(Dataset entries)
Segment Open
/-- TORJOR_REMOTE_RELEASE (R256). -/
def execTorjorRemoteRelease (p : Pkt) (s : State) : Host.Outcome State Fault Refusal :=
  if !pktIs p opRelease then .refused .notEnabled
  else match s.windowOf p true with
    | none => .next ((s.unqueue p).refusePkt p (p.addr % 2 ^ 52) 0 11 (match s.windowOf p false with
        | none => 2
        | some _ => 0))
    | some (asid, va) => s.receive p asid va objBytes (s.holds asid va true) fun s =>
      if va % 64 != 0 then s.refusePkt p va (s.tagOf asid va) 11 2
      else match s.extRelease asid va with
        | (s1, .ok _) => s1.answer p opAck []
        | (s1, .error c) => s1.refusePkt p va (s1.tagOf asid va) 11 c

/-! ### Posted stores (R259) -/

/-- The field's count goes down, and the field may complete (R170). -/
def State.unpost (s : State) (x : Posted) : State :=
  let s1 := { s with posted := s.posted.filter fun q => q.num != x.num }
  match s1.fields.findIdx? fun f => f.id == x.field && f.ctx == x.ctx && decide (0 < f.posted) with
  | none => s1
  | some fi => (s1.updField fi fun f => { f with posted := f.posted - 1 }).endField fi

/-- A posted store fails: a context fault of cause 8, and a log entry of KIND 10 and CAUSE 4. -/
def State.failPosted (s : State) (x : Posted) : State :=
  contextFault x.ctx 8 ({ s with posted := s.posted.filter fun q => q.num != x.num }.logIo x.va (s.tagOf (s.asidOfCtx x.ctx) x.va) 10 4 x.who)

/-- The posted store a frame answers: the peer's, with its PSN, under which no contribution was sent. -/
def State.postedOf (s : State) (p : Pkt) : Option Posted := s.posted.find? fun q => q.peer == p.peer && q.psn == p.psn

/-- Reference cycles of 10 ms. -/
def ackTime : Nat := 1000000

/-- No acknowledgement has arrived within 10 ms (R259). -/
def Posted.late (now : Nat) (x : Posted) : Bool := decide (x.since + ackTime ≤ now)

/-- POSTED_STORE_TIMEOUT (R259): no acknowledgement within 10 ms. -/
def execPostedStoreTimeout (n : Nat) (s : State) : Host.Outcome State Fault Refusal :=
  match s.posted.find? fun q => q.num == n && q.late s.ioCycle with
  | none => .refused .notEnabled
  | some x => .next (s.failPosted x)

/-- TORJOR_NACK (R259): the posted store it answers fails; any other is dropped. -/
def execTorjorNack (p : Pkt) (s : State) : Host.Outcome State Fault Refusal :=
  if !pktIs p opNack then .refused .notEnabled
  else match s.sender p, s.postedOf p with
    | some _, some x => .next (s.failPosted x)
    | _, _ => .next s

/-- Sends frames again, with their PSNs: (PSN, ADDR, payload). -/
def State.resend (s : State) (peer op ctag : Nat) (fs : List (Nat × Nat × List Byte)) : State :=
  match s.peerOf? peer with
  | none => s
  | some e =>
    let frame := fun x : Nat × Nat × List Byte =>
      Msg.frame e.port e.v6 e.addrHi e.addrLo e.udp torjorPort 1 op (Config.ownIndex peer) x.1 x.2.1 x.2.2.length ctag x.2.2
    { s with out := s.out ++ fs.map frame }

/-- TORJOR_RETRANSMIT (R257): what has not been acknowledged is sent again, with its PSN. -/
def execTorjorRetransmit (r : Resend) (s : State) : Host.Outcome State Fault Refusal :=
  match r with
  | .posted n =>
    match s.posted.find? fun q => q.num == n with
    | none => .refused .notEnabled
    | some x => .next (s.resend x.peer opPosted 0 [(x.psn, x.addr, x.payload)])
  | .contribution n =>
    match s.reducs.find? fun q => q.num == n && q.sent && !q.frames.isEmpty with
    | none => .refused .notEnabled
    | some q => .next (s.resend (q.peers.headD 0) opContrib q.ctag q.frames)

/-! ### Service requests (R260) -/

/-- SVCMISS counts one more, saturating (Table 17.5). -/
def Svc.missed (v : Svc) : Svc := { v with miss := min (2 ^ 32 - 1) (v.miss + 1) }

/-- TORJOR_SERVICE_REQUEST (R260). -/
def execTorjorServiceRequest (p : Pkt) (s : State) : Host.Outcome State Fault Refusal :=
  if !pktIs p opService || !pktFull p then .refused .notEnabled
  else match s.svcs.findIdx? fun v => v.svc != 0 && v.svc == p.addr with
    | none => .next (s.answer p opNack [])
    | some k =>
      let v := s.svcs.getD k Svc.reset
      let miss := fun s : State => { s with svcs := s.svcs.modify k Svc.missed }.answer p opNack []
      if decide (8 * v.maxw < p.len) || (s.goodCtx v.ctx).isNone then .next (miss s)
      else if !s.svcRoom v then .next (miss s)
      else .next ((State.serveSvc [⟨k, p.peer, p.payload⟩] s).answer p opAck [])

/-! ### Reductions (R261-R264) -/

/-- The failure bit of a collective timeline (R262). -/
def collFail (n : Nat) : W64 := BitVec.ofNat 64 (2 ^ 63 + n)

/-- Bit 63 of a collective timeline. -/
def collFailed (v : W64) : Bool := v.getLsbD 63

/-- Bytes of an element. -/
def Reduc.esz (r : Reduc) : Nat := if r.wide then 8 else 4
/-- Bytes of a contribution. -/
def Reduc.size (r : Reduc) : Nat := r.count * r.esz

/-- The live colony that a REDUCE or COLLRESET names (R261). -/
def State.collColony (s : State) (m : Cmd) : Option Nat :=
  s.colonies.findIdx? fun c => c.alive && c.index == fld m.w4 32 16 && (match s.fields[c.field]? with
    | none => false
    | some f => f.live && f.ctx == m.ctx && f.id == fld m.w4 0 32)

/-- The operation of Table 17.9. -/
def reduceOp (n : Nat) : AtomOp :=
  match n with
  | 0 => .add
  | 1 => .minS
  | 2 => .minN
  | 3 => .maxS
  | 4 => .maxN
  | _ => .addF32

/-- Value of a collective timeline. -/
def State.collValue (s : State) (j k : Nat) : W64 :=
  match s.colonies[j]? with
  | none => 0
  | some c => c.collTl.getD k 0

/-- Sets a collective timeline. -/
def State.setColl (s : State) (j k : Nat) (v : W64) : State :=
  s.updColony j fun c => { c with collTl := c.collTl.set k v }

/-- The reduction leaves the engine. -/
def State.dropReduc (s : State) (r : Reduc) : State := { s with reducs := s.reducs.filter fun x => x.num != r.num }

/-- The largest number such that every REDUCE numbered so or below has ended (R143). -/
def State.collReached (s : State) (j k : Nat) : Nat :=
  let open_ := (s.reducs.filter fun r => r.colony == j && r.cctx == k).map fun r => r.number
  let issued := match s.colonies[j]? with
    | none => 0
    | some c => c.collIssued.getD k 0
  open_.foldl (fun a n => min a (n - 1)) issued

/-- The reduction commits: the timeline advances, unless it holds a failure (R262, R264), and the command completes. -/
def State.endReduc (s : State) (r : Reduc) : State :=
  let s1 := s.dropReduc r
  let s2 := if collFailed (s1.collValue r.colony r.cctx) then s1
    else s1.setColl r.colony r.cctx (BitVec.ofNat 64 (s1.collReached r.colony r.cctx))
  settle (s2.complete r.host 0 (s2.collValue r.colony r.cctx) 0)

/-- The reduction fails (R262, R263): the failure value, and the command completes with FAILED. -/
def State.failReduc (s : State) (r : Reduc) : State :=
  let s1 := (s.dropReduc r).setColl r.colony r.cctx (collFail r.number)
  settle (s1.complete r.host failedSt (collFail r.number) 0)

/-- A failing destination also tells every contributor (R262). -/
def State.abortReduc (s : State) (r : Reduc) : State :=
  (r.peers.foldl (fun s x => (s.sendPeer x opAbort 0 r.ctag []).1) s).failReduc r

/-- 16-bit peer indices of a list. -/
def peerList : Nat → List Byte → List Nat
  | 0, _ => []
  | n + 1, bs => leNat (bs.take 2) :: peerList n (bs.drop 2)

/-- How long a reduction waits, in reference cycles: the command's timeout in ms, 100 where it is 0, and 10 ms more at a contributor
(R262, R263). -/
def reduceLimit (ms role : Nat) : Nat := (if ms = 0 then 100 else ms) * 100000 + role * ackTime

/-- A reduction has waited for so long. -/
def Reduc.late (now : Nat) (r : Reduc) : Bool := decide (r.since + r.limit ≤ now)

/-- The reduction of a command. -/
def reducOf (m : Cmd) (s : State) (ref : CmdRef) (j : Nat) (peers : List Nat) : Reduc where
  num := s.nextReduc
  colony := j
  cctx := fld m.w4 48 2
  number := (match s.colonies[j]? with
    | none => 0
    | some c => c.collIssued.getD (fld m.w4 48 2) 0) + 1
  ctag := m.tag
  role := fld m.w6 4 1
  asid := s.asidOfCtx m.ctx
  ctxh := m.ctx
  va := m.w5
  wide := fld m.w6 0 1 == 1
  op := fld m.w6 1 3
  count := fld m.w6 32 32
  peers := peers
  got := []
  lastPsn := []
  sent := false
  frames := []
  since := s.ioCycle
  limit := reduceLimit (fld m.w6 16 16) (fld m.w6 4 1)
  host := ref

/-- Takes a reduction in (R261): it has its number. -/
def State.addReduc (s : State) (r : Reduc) : State :=
  { s with reducs := s.reducs ++ [r], nextReduc := s.nextReduc + 1 }.updColony r.colony fun c =>
    { c with collIssued := c.collIssued.set r.cctx r.number }

/-- REDUCE's effect. -/
def reduceEffect (m : Cmd) (ref : CmdRef) (s : State) : CmdOut :=
  match s.collColony m with
  | none => .done s badArg 0 0
  | some j =>
    if collFailed (s.collValue j (fld m.w4 48 2)) then .done s busySt 0 0
    else if fld m.w6 4 1 = 1 then .later (s.addReduc (reducOf m s ref j [m.w7]))
    else
      let n := fld m.w6 5 8 + 1
      match s.fwRead (s.asidOfCtx m.ctx) m.w7 (2 * n) with
      | (s1, none) => .done s1 badArg 0 0
      | (s1, some bs) => .later (s1.addReduc (reducOf m s1 ref j (peerList n bs)))

/-- REDUCE (R261-R264, Table 17.9). -/
def execReduce (m : Cmd) (s : State) : Host.Outcome State Fault Refusal :=
  runCmd m {
    opc := 0xD, sub := 0, root := false, reduced := false
    named := zeroFrom m.w4 50 && fld m.w6 13 3 == 0 && zeroFrom m.w7 (if fld m.w6 4 1 = 1 then 11 else 52)
    inRange := fun s => ctxOk m s && vaOk m.w5 1 && fld m.w6 1 3 ≤ 5 && (fld m.w6 1 3 != 5 || fld m.w6 0 1 == 0)
      && fld m.w6 16 16 ≤ 1000 && (fld m.w6 4 1 == 0 || decide (m.w7 ≤ 0x7FE)) && (s.collColony m).isSome
    hold := fun s => if fld m.w6 4 1 = 1 then none else holdRead m.ctx m.w7 (2 * (fld m.w6 5 8 + 1)) s
    effect := reduceEffect m } s

/-- COLLRESET (R264). -/
def execCollreset (m : Cmd) (s : State) : Host.Outcome State Fault Refusal :=
  runCmd m {
    opc := 0xE, sub := 0, root := false, reduced := false
    named := zeroFrom m.w4 50 && m.w5 == 0 && m.w6 == 0 && m.w7 == 0
    inRange := fun s => ctxOk m s && (s.collColony m).isSome
    hold := noHold
    effect := fun _ s => match s.collColony m with
      | none => .done s badArg 0 0
      | some j =>
        let k := fld m.w4 48 2
        let v := (s.collValue j k).toNat % 2 ^ 63
        okWith (s.setColl j k (BitVec.ofNat 64 v)) v 0 } s

/-- What an engine read of the source range gave: the bytes, and the VAs whose pages are not resident. -/
structure SourceRun where
  s : State
  bytes : List Byte
  faults : List LaneFault
  nonres : List Nat
  poison : Bool
deriving DecidableEq, Repr

/-- Reads one page's part of a source range at its home (R141); the range is not held. -/
def sourcePage (asid : Nat) (x : SourceRun) (r : Nat × Nat) : SourceRun :=
  match x.s.readHome asid r.1 r.2 with
  | (s1, .ok bs, _) => { x with s := s1, bytes := x.bytes ++ bs }
  | (s1, .fault c, _) => { x with s := s1, faults := x.faults ++ [⟨64, c, r.1⟩] }
  | (s1, .poison, _) => { x with s := s1, poison := true }
  | (s1, _, _) => { x with s := s1, bytes := x.bytes ++ List.replicate r.2 0, nonres := x.nonres ++ [r.1] }

/-- Reads a range for an engine that no swarm drives. -/
def sourceRun (asid va n : Nat) (s : State) : SourceRun :=
  (pageRanges va n).foldl (sourcePage asid) ⟨s, [], [], [], false⟩

/-- A contribution as packets: (offset, payload); ADDR is the offset of the packet's first byte (log 58). -/
def contribParts : Nat → Nat → List Byte → List (Nat × List Byte)
  | 0, _, _ => []
  | fuel + 1, o, bs =>
    (o, bs.take maxPayload) :: (if bs.length ≤ maxPayload then [] else contribParts fuel (o + maxPayload) (bs.drop maxPayload))

/-- Sends a contribution (R263), and keeps its frames until they are acknowledged (R257). -/
def State.sendContrib (s : State) (r : Reduc) (bs : List Byte) : State :=
  let (s1, fs) := (contribParts (bs.length / maxPayload + 1) 0 bs).foldl (fun (acc : State × List (Nat × Nat × List Byte)) x =>
    let (t, psn) := acc.1.sendPeer (r.peers.headD 0) opContrib x.1 r.ctag x.2
    (t, acc.2 ++ [(psn, x.1, x.2)])) (s, [])
  { s1 with reducs := s1.reducs.map fun q => if q.num == r.num then { q with frames := fs } else q }

/-- Logs a source page that is not resident with KIND 5; the spec gives the entry no cause: it is free (R263, log 88). -/
def State.logSource (asid : Nat) (s : State) (va : Nat) : State :=
  { s.logFaults asid 5 Who.none [⟨64, Config.freeNat s.fresh % 16, va⟩] with fresh := s.fresh + 1 }

/-- REDUCE_SOURCE_READ (R263). -/
def execReduceSourceRead (n : Nat) (s : State) : Host.Outcome State Fault Refusal :=
  match s.reducs.find? fun r => r.num == n && r.role == 1 && !r.sent with
  | none => .refused .notEnabled
  | some r =>
    if s.rangeHeld r.asid r.va r.size false then .refused .notEnabled
    else
      let x := sourceRun r.asid r.va r.size s
      let abort := fun s : State => (s.sendPeer (r.peers.headD 0) opAbort 0 r.ctag []).1
      let s1 := x.nonres.foldl (State.logSource r.asid) (x.s.logFaults r.asid 5 Who.none x.faults)
      let s2 := { s1 with reducs := s1.reducs.map fun q => if q.num == n then { q with sent := true } else q }
      if x.poison then .next (settle ((abort s2).consume r.colony))
      else if !x.nonres.isEmpty || !x.faults.isEmpty then .next (settle (abort s2))
      else .next (settle (s2.sendContrib r x.bytes))

/-- Bytes gathered from a peer. -/
def Reduc.from? (r : Reduc) (peer : Nat) : List Byte :=
  match r.got.find? fun g => g.1 == peer with
  | none => []
  | some g => g.2

/-- Gathers a packet: the bytes that continue what its sender has sent (log 59). -/
def Reduc.gather (r : Reduc) (p : Pkt) : Reduc :=
  let old := r.from? p.peer
  if old.length = p.addr && decide (p.addr + p.len ≤ r.size) then
    { r with
      got := (p.peer, old ++ p.payload) :: r.got.filter fun g => g.1 != p.peer
      lastPsn := spPut 0 r.lastPsn p.peer p.psn }
  else r

/-- Every contributor has sent everything. -/
def Reduc.complete (r : Reduc) : Bool :=
  r.peers.all fun x => (r.got.any fun g => g.1 == x) && (r.from? x).length == r.size

/-- Element `k` of a contribution. -/
def Reduc.elem (r : Reduc) (bs : List Byte) (k : Nat) : W64 := BitVec.ofNat 64 (leNat ((bs.drop (k * r.esz)).take r.esz))

/-- One combining step (R62, R262). -/
def Reduc.step (r : Reduc) (a b : W64) : W64 := atomNew (reduceOp r.op) r.wide a b 0

/-- Element `k` of the combined contributions, in ascending rank. -/
def Reduc.total (r : Reduc) (k : Nat) : W64 :=
  match r.peers.map fun x => r.elem (r.from? x) k with
  | [] => 0
  | v :: vs => vs.foldl r.step v

/-- Combines one element into the destination (R262). -/
def commitElem (r : Reduc) (acc : State × List LaneFault) (k : Nat) : State × List LaneFault :=
  let va := r.va + k * r.esz
  match acc.1.askWrite r.asid va with
  | (s1, .home m) | (s1, .l1 m) =>
    let (s2, old) := s1.homeVal m va r.esz
    (s2.homePut m r.asid va r.esz (r.step old (r.total k)), acc.2)
  | (s1, .peer pa) => (s1.postStore r.ctxh nobody pa va Who.none (leBytes r.esz (r.total k).toNat), acc.2)
  | (s1, .fault c) => (s1, acc.2 ++ [⟨64, c, va⟩])
  | (s1, _) => (s1.bounce r.asid va (.red (reduceOp r.op) r.wide va (r.total k)) Who.none, acc.2)

/-- The elements of the destination: each takes a bounce entry of its own. -/
def Reduc.sends (r : Reduc) : Sends := (List.range r.count).map fun k => (r.va + k * r.esz, true)
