-- ==== Sys2Proof/Machine/VecFloat.lean ====
section
/-! DEFINITION. Vector floating point (R324-R326), the special functions (R336) and the conversions CVT, PACK4 and UNPACK4
(R319, R320, R344, R345, R369, R370). -/

namespace Sys2Proof.Machine

/-- Clocks of FADD, FSUB, FMUL, FFMA and the conversions (Table 13.2). -/
def fpClocks : Nat := 6
/-- Clocks of FMIN and FMAX: 4 to 6, which of them is free (R326, log 12). -/
def minMaxClocks (e : Env) : Nat := 4 + Config.freeNat (e.s.fresh + 250) % 3
/-- Clocks of FFN (Table 13.2). -/
def ffnClocks : Nat := 16

/-- A float instruction of two sources (R324). -/
def fpBin (c : Ctrl) (k : KReg) (t : FpT) (a b : Operand) (f : FFmt → Nat → Nat → Nat → Nat)
    (clocks : Env → Nat) (s : State) : Host.Outcome State Fault Refusal :=
  issue c { pushes := 1 } false (fun e =>
    orTrap (e.pre [] [.vec a false, .vec b false]) fun _ =>
      pushes e (e.mask k) (e.taint false a || e.taint false b)
        [List.zipWith (fun x y => perHalf t f x y 0) (e.read 0 a) (e.read 1 b)] (some (clocks e))) s

/-- FADD. -/
def execFadd (c : Ctrl) (k : KReg) (t : FpT) (rm : RM) (a b : Operand) (s : State) : Host.Outcome State Fault Refusal :=
  fpBin c k t a b (fAddCode rm) (fun _ => fpClocks) s

/-- FSUB. -/
def execFsub (c : Ctrl) (k : KReg) (t : FpT) (rm : RM) (a b : Operand) (s : State) : Host.Outcome State Fault Refusal :=
  fpBin c k t a b (fSubCode rm) (fun _ => fpClocks) s

/-- FMUL. -/
def execFmul (c : Ctrl) (k : KReg) (t : FpT) (rm : RM) (a b : Operand) (s : State) : Host.Outcome State Fault Refusal :=
  fpBin c k t a b (fMulCode rm) (fun _ => fpClocks) s

/-- FFMA: one rounding of the exact x × y + z. -/
def execFfma (c : Ctrl) (k : KReg) (t : FpT) (rm : RM) (a b z : Operand) (s : State) :
    Host.Outcome State Fault Refusal :=
  issue c { pushes := 1 } false (fun e =>
    orTrap (e.pre [] [.vec a false, .vec b false, .vec z false]) fun _ =>
      let zs := e.read 2 z
      let xy := List.zip (e.read 0 a) (e.read 1 b)
      pushes e (e.mask k) (e.taint false a || e.taint false b || e.taint false z)
        [List.zipWith (fun p w => perHalf t (fMaCode rm) p.1 p.2 w) xy zs] (some fpClocks)) s

/-- FMIN (R325). -/
def execFmin (c : Ctrl) (k : KReg) (t : FpT) (a b : Operand) (s : State) : Host.Outcome State Fault Refusal :=
  fpBin c k t a b (fMinMaxCode false) minMaxClocks s

/-- FMAX (R325). -/
def execFmax (c : Ctrl) (k : KReg) (t : FpT) (a b : Operand) (s : State) : Host.Outcome State Fault Refusal :=
  fpBin c k t a b (fMinMaxCode true) minMaxClocks s

/-- FFN (R336). -/
def execFfn (c : Ctrl) (k : KReg) (fn : FfnFn) (a : Operand) (s : State) : Host.Outcome State Fault Refusal :=
  issue c { pushes := 1 } false (fun e =>
    orTrap (e.pre [] [.vec a false]) fun _ =>
      pushes e (e.mask k) (e.taint false a) [(e.read 0 a).map (ffnEl fn)] (some ffnClocks)) s

/-! ### Conversions -/

/-- CVTOVF (R73) over the active lanes that have a value out of range. -/
def cvtOvf (m : W64) (bad : Nat → Bool) : Option Trap :=
  let b := m &&& maskOf bad
  if b = 0 then none else some (.lanes 0x13 0 b 0)

/-- One conversion, placed (R319); none for CVTOVF. -/
def cvtOne (dst src : TDesc) (rm : RM) (ov : OV) (w : Nat) : Option Nat :=
  (convert dst rm ov (srcValue src w)).map (placeBits dst)

/-- CVT (R319, R320). -/
def execCvt (c : Ctrl) (k : KReg) (rm : RM) (ov : OV) (a : Operand) (dst src : TDesc) (s : State) :
    Host.Outcome State Fault Refusal :=
  let sw := src.wide
  let dw := dst.wide
  issue c { pushes := wOf dw } false (fun e =>
    orTrap (e.pre [] [.vec a sw]) fun _ =>
      let rs := (e.readW 0 sw a).map fun x => cvtOne dst src rm ov x.toNat
      orTrap (cvtOvf (e.mask k) fun l => (rs.getD l none).isNone) fun _ =>
        let vs := rs.map fun r => BitVec.ofNat 64 (r.getD 0)
        pushes e (e.mask k) (e.taint sw a) (if dw then [vs.map lo32, vs.map hi32] else [vs.map lo32]) (some fpClocks)) s

/-- Operand codes `a` to `a + 3` (R344). -/
def run4 (a : Operand) : List Operand := [a, opShift a 1, opShift a 2, opShift a 3]

/-- Four bytes as an element, byte 0 lowest. -/
def bytes4 (b0 b1 b2 b3 : Nat) : W32 :=
  BitVec.ofNat 32 (b0 % 256 + b1 % 256 * 2 ^ 8 + b2 % 256 * 2 ^ 16 + b3 % 256 * 2 ^ 24)

/-- PACK4 (R344, R345). -/
def execPack4 (c : Ctrl) (k : KReg) (rm : RM) (ov : OV) (a : Operand) (dst src : TDesc) (s : State) :
    Host.Outcome State Fault Refusal :=
  issue c { pushes := 1 } false (fun e =>
    let ops := run4 a
    orTrap (e.pre [] (ops.map fun o => .vec o false)) fun _ =>
      let cols := ops.zipIdx.map fun p => (e.read p.2 p.1).map fun x => cvtOne dst src rm ov x.toNat
      let at_ := fun (j l : Nat) => (cols.getD j []).getD l none
      orTrap (cvtOvf (e.mask k) fun l => (List.range 4).any fun j => (at_ j l).isNone) fun _ =>
        pushes e (e.mask k) (ops.any fun o => e.taint false o)
          [lanes fun l => bytes4 ((at_ 0 l).getD 0) ((at_ 1 l).getD 0) ((at_ 2 l).getD 0) ((at_ 3 l).getD 0)]
          (some fpClocks)) s

/-- UNPACK4 (R369, R370): byte 3 is pushed first, byte 0 ends at age 0. -/
def execUnpack4 (c : Ctrl) (k : KReg) (rm : RM) (ov : OV) (a : Operand) (dst src : TDesc) (s : State) :
    Host.Outcome State Fault Refusal :=
  issue c { pushes := 4 } false (fun e =>
    orTrap (e.pre [] [.vec a false]) fun _ =>
      let xs := e.read 0 a
      let col := fun j : Nat => xs.map fun x => cvtOne dst src rm ov (fld x.toNat (8 * j) 8)
      let cols := (List.range 4).map col
      orTrap (cvtOvf (e.mask k) fun l => cols.any fun r => (r.getD l none).isNone) fun _ =>
        pushes e (e.mask k) (e.taint false a)
          (cols.reverse.map fun r => r.map fun x => BitVec.ofNat 32 (x.getD 0)) (some fpClocks)) s

end Sys2Proof.Machine
end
Segment Closed
TASK DESCRIPTION - Where does the word "Bool" appear in the records? Copy every line that holds it.

SOLUTION TO THIS EXERCISE -
def Posted.late (now : Nat) (x : Posted) : Bool := decide (x.since + ackTime ≤ now)
def collFailed (v : W64) : Bool := v.getLsbD 63
def Reduc.late (now : Nat) (r : Reduc) : Bool := decide (r.since + r.limit ≤ now)
  poison : Bool
def Reduc.complete (r : Reduc) : Bool :=
def cvtOvf (m : W64) (bad : Nat → Bool) : Option Trap :=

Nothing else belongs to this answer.